→ Exercise aim: When you answer, restate the entries below without altering anything.
** Information shown follows **
/-- Read `len` bytes of a version from `off` on the pages held here; the places of pages that other modules hold stand empty until
their loads are answered (R282). -/
def State.readVersion (s : State) (id n off len at_ : Nat) : Except (Nat × Nat) (List Byte × List Nat) :=
  match s.region id, s.version id n with
  | some r, some v =>
    joinSpans ((pageSpans off len).map (fun q =>
      if s.pageGone id q.1 r then .error (St.poisoned, 0x0331)
      else if s.heldHere id q.1 then s.readSpans r.mirrored v.pages at_ [q] else .ok (List.replicate q.2.2 0, [])))
  | _, _ => .error (St.aborted, 0x0341)

/-- The detail with which the first of some poisoned lines of a version is reported: that of the decode that poisoned its
page (R165); otherwise open (log entry 3). -/
def State.poisonWhy (s : State) (id n : Nat) (lines : List Nat) : Nat :=
  let page := match s.version id n, lines with
    | some v, l :: _ => (match v.pages.look (l / 1024) with | some (.page p) => s.page p | _ => none)
    | _, _ => none
  ((page.bind (fun g => g.why)).getD (s.free % 65536))

/-- Pages of a range that were answered with POISONED because their quadrant is out stay poisoned (R16, R410). -/
def State.losePages (s : State) (id n off len : Nat) : State :=
  match s.region id, s.version id n with
  | some r, some v =>
    if r.mirrored then s
    else foldS (fun s (q : Nat × Nat × Nat) =>
      match v.pages.look q.1 with
      | some (.page p) => s.modPage p (fun g => { g with lost := g.lost || s.pageOut g })
      | _ => s) s (pageSpans off len)
  | _, _ => s

/-- 64-byte lines of a page's stored copy (R163, R300). -/
def Page.storedLines (g : Page) : Nat :=
  match g.lp with
  | some f => if f.raw then 1024 else f.cls * 64
  | none => 1024

/-- The 64-byte lines of a page's stored copy that a range of the page needs: all of an LP copy (R163). -/
def Page.readLines (g : Page) (o k : Nat) : List Nat :=
  match g.lp with
  | some f => if f.raw then rangeFrom (o / 64) ((o + k - 1) / 64 + 1 - o / 64) else List.range g.storedLines
  | none => rangeFrom (o / 64) ((o + k - 1) / 64 + 1 - o / 64)

/-- A read of a version reaches the tray pages of its range: one CXL.mem read for each line, whose answer may be poisoned (R300;
log entry 192). -/
def State.trayRead (s : State) (id n off len : Nat) : State :=
  match s.version id n with
  | none => s
  | some v =>
    foldS (fun s (q : Nat × Nat × Nat) =>
      match v.pages.look q.1 with
      | some (.page p) =>
        (match s.page p with
         | none => s
         | some g =>
           match s.trayPort g.tier g.shelf with
           | none => s
           | some port =>
             foldS (fun s i =>
               let (tag, s) := s.newTag
               (s.addWait { tag := tag, dst := 0xFFFF#16, port := port, purpose := .line p, ptr := BitVec.ofNat 64 p, off := 64 * i,
                            len := 64, tc := 4, sentAt := s.now }).emit (.tray port tag.toNat p i false []))
               s (g.readLines q.2.1 q.2.2))
      | _ => s) s (pageSpans off len)

/-- What a read of a version does beside its bytes: the CXL.mem reads of its tray pages (R300); a failed one is counted by the LP
engines when their decode failed (R174), and marks the pages of a quadrant that is out. -/
def State.countRead (s : State) (r : Except (Nat × Nat) (List Byte × List Nat)) (id n off len : Nat) : State :=
  match r with
  | .error e => (s.countLp e.2).when (e = (St.poisoned, 0x0331)) (fun s => s.losePages id n off len)
  | .ok _ => s.trayRead id n off len

/-! ### Writing: copy-on-write (R71, R85, R92) -/

/-- Write bytes into a page, marking its lines poisoned or clean. -/
def Page.write (g : Page) (o : Nat) (data : List Byte) (poison : Bool) : Page :=
  let lines := rangeFrom (o / 64) ((o + data.length - 1) / 64 + 1 - o / 64)
  { g with
    bytes := Bytes.wr g.bytes o data,
    poison := if poison then lines.foldl (fun l x => listAdd x l) g.poison
      else g.poison.filter (fun l => !(lines.any (fun x => x = l && 64 * x ≥ o && 64 * x + 64 ≤ o + data.length))) }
** End of Information shown **
→ Task answer:
/-- Read `len` bytes of a version from `off` on the pages held here; the places of pages that other modules hold stand empty until
their loads are answered (R282). -/
def State.readVersion (s : State) (id n off len at_ : Nat) : Except (Nat × Nat) (List Byte × List Nat) :=
  match s.region id, s.version id n with
  | some r, some v =>
    joinSpans ((pageSpans off len).map (fun q =>
      if s.pageGone id q.1 r then .error (St.poisoned, 0x0331)
      else if s.heldHere id q.1 then s.readSpans r.mirrored v.pages at_ [q] else .ok (List.replicate q.2.2 0, [])))
  | _, _ => .error (St.aborted, 0x0341)

/-- The detail with which the first of some poisoned lines of a version is reported: that of the decode that poisoned its
page (R165); otherwise open (log entry 3). -/
def State.poisonWhy (s : State) (id n : Nat) (lines : List Nat) : Nat :=
  let page := match s.version id n, lines with
    | some v, l :: _ => (match v.pages.look (l / 1024) with | some (.page p) => s.page p | _ => none)
    | _, _ => none
  ((page.bind (fun g => g.why)).getD (s.free % 65536))

/-- Pages of a range that were answered with POISONED because their quadrant is out stay poisoned (R16, R410). -/
def State.losePages (s : State) (id n off len : Nat) : State :=
  match s.region id, s.version id n with
  | some r, some v =>
    if r.mirrored then s
    else foldS (fun s (q : Nat × Nat × Nat) =>
      match v.pages.look q.1 with
      | some (.page p) => s.modPage p (fun g => { g with lost := g.lost || s.pageOut g })
      | _ => s) s (pageSpans off len)
  | _, _ => s

/-- 64-byte lines of a page's stored copy (R163, R300). -/
def Page.storedLines (g : Page) : Nat :=
  match g.lp with
  | some f => if f.raw then 1024 else f.cls * 64
  | none => 1024

/-- The 64-byte lines of a page's stored copy that a range of the page needs: all of an LP copy (R163). -/
def Page.readLines (g : Page) (o k : Nat) : List Nat :=
  match g.lp with
  | some f => if f.raw then rangeFrom (o / 64) ((o + k - 1) / 64 + 1 - o / 64) else List.range g.storedLines
  | none => rangeFrom (o / 64) ((o + k - 1) / 64 + 1 - o / 64)

/-- A read of a version reaches the tray pages of its range: one CXL.mem read for each line, whose answer may be poisoned (R300;
log entry 192). -/
def State.trayRead (s : State) (id n off len : Nat) : State :=
  match s.version id n with
  | none => s
  | some v =>
    foldS (fun s (q : Nat × Nat × Nat) =>
      match v.pages.look q.1 with
      | some (.page p) =>
        (match s.page p with
         | none => s
         | some g =>
           match s.trayPort g.tier g.shelf with
           | none => s
           | some port =>
             foldS (fun s i =>
               let (tag, s) := s.newTag
               (s.addWait { tag := tag, dst := 0xFFFF#16, port := port, purpose := .line p, ptr := BitVec.ofNat 64 p, off := 64 * i,
                            len := 64, tc := 4, sentAt := s.now }).emit (.tray port tag.toNat p i false []))
               s (g.readLines q.2.1 q.2.2))
      | _ => s) s (pageSpans off len)

/-- What a read of a version does beside its bytes: the CXL.mem reads of its tray pages (R300); a failed one is counted by the LP
engines when their decode failed (R174), and marks the pages of a quadrant that is out. -/
def State.countRead (s : State) (r : Except (Nat × Nat) (List Byte × List Nat)) (id n off len : Nat) : State :=
  match r with
  | .error e => (s.countLp e.2).when (e = (St.poisoned, 0x0331)) (fun s => s.losePages id n off len)
  | .ok _ => s.trayRead id n off len

/-! ### Writing: copy-on-write (R71, R85, R92) -/

/-- Write bytes into a page, marking its lines poisoned or clean. -/
def Page.write (g : Page) (o : Nat) (data : List Byte) (poison : Bool) : Page :=
  let lines := rangeFrom (o / 64) ((o + data.length - 1) / 64 + 1 - o / 64)
  { g with
    bytes := Bytes.wr g.bytes o data,
    poison := if poison then lines.foldl (fun l x => listAdd x l) g.poison
      else g.poison.filter (fun l => !(lines.any (fun x => x = l && 64 * x ≥ o && 64 * x + 64 ≤ o + data.length))) }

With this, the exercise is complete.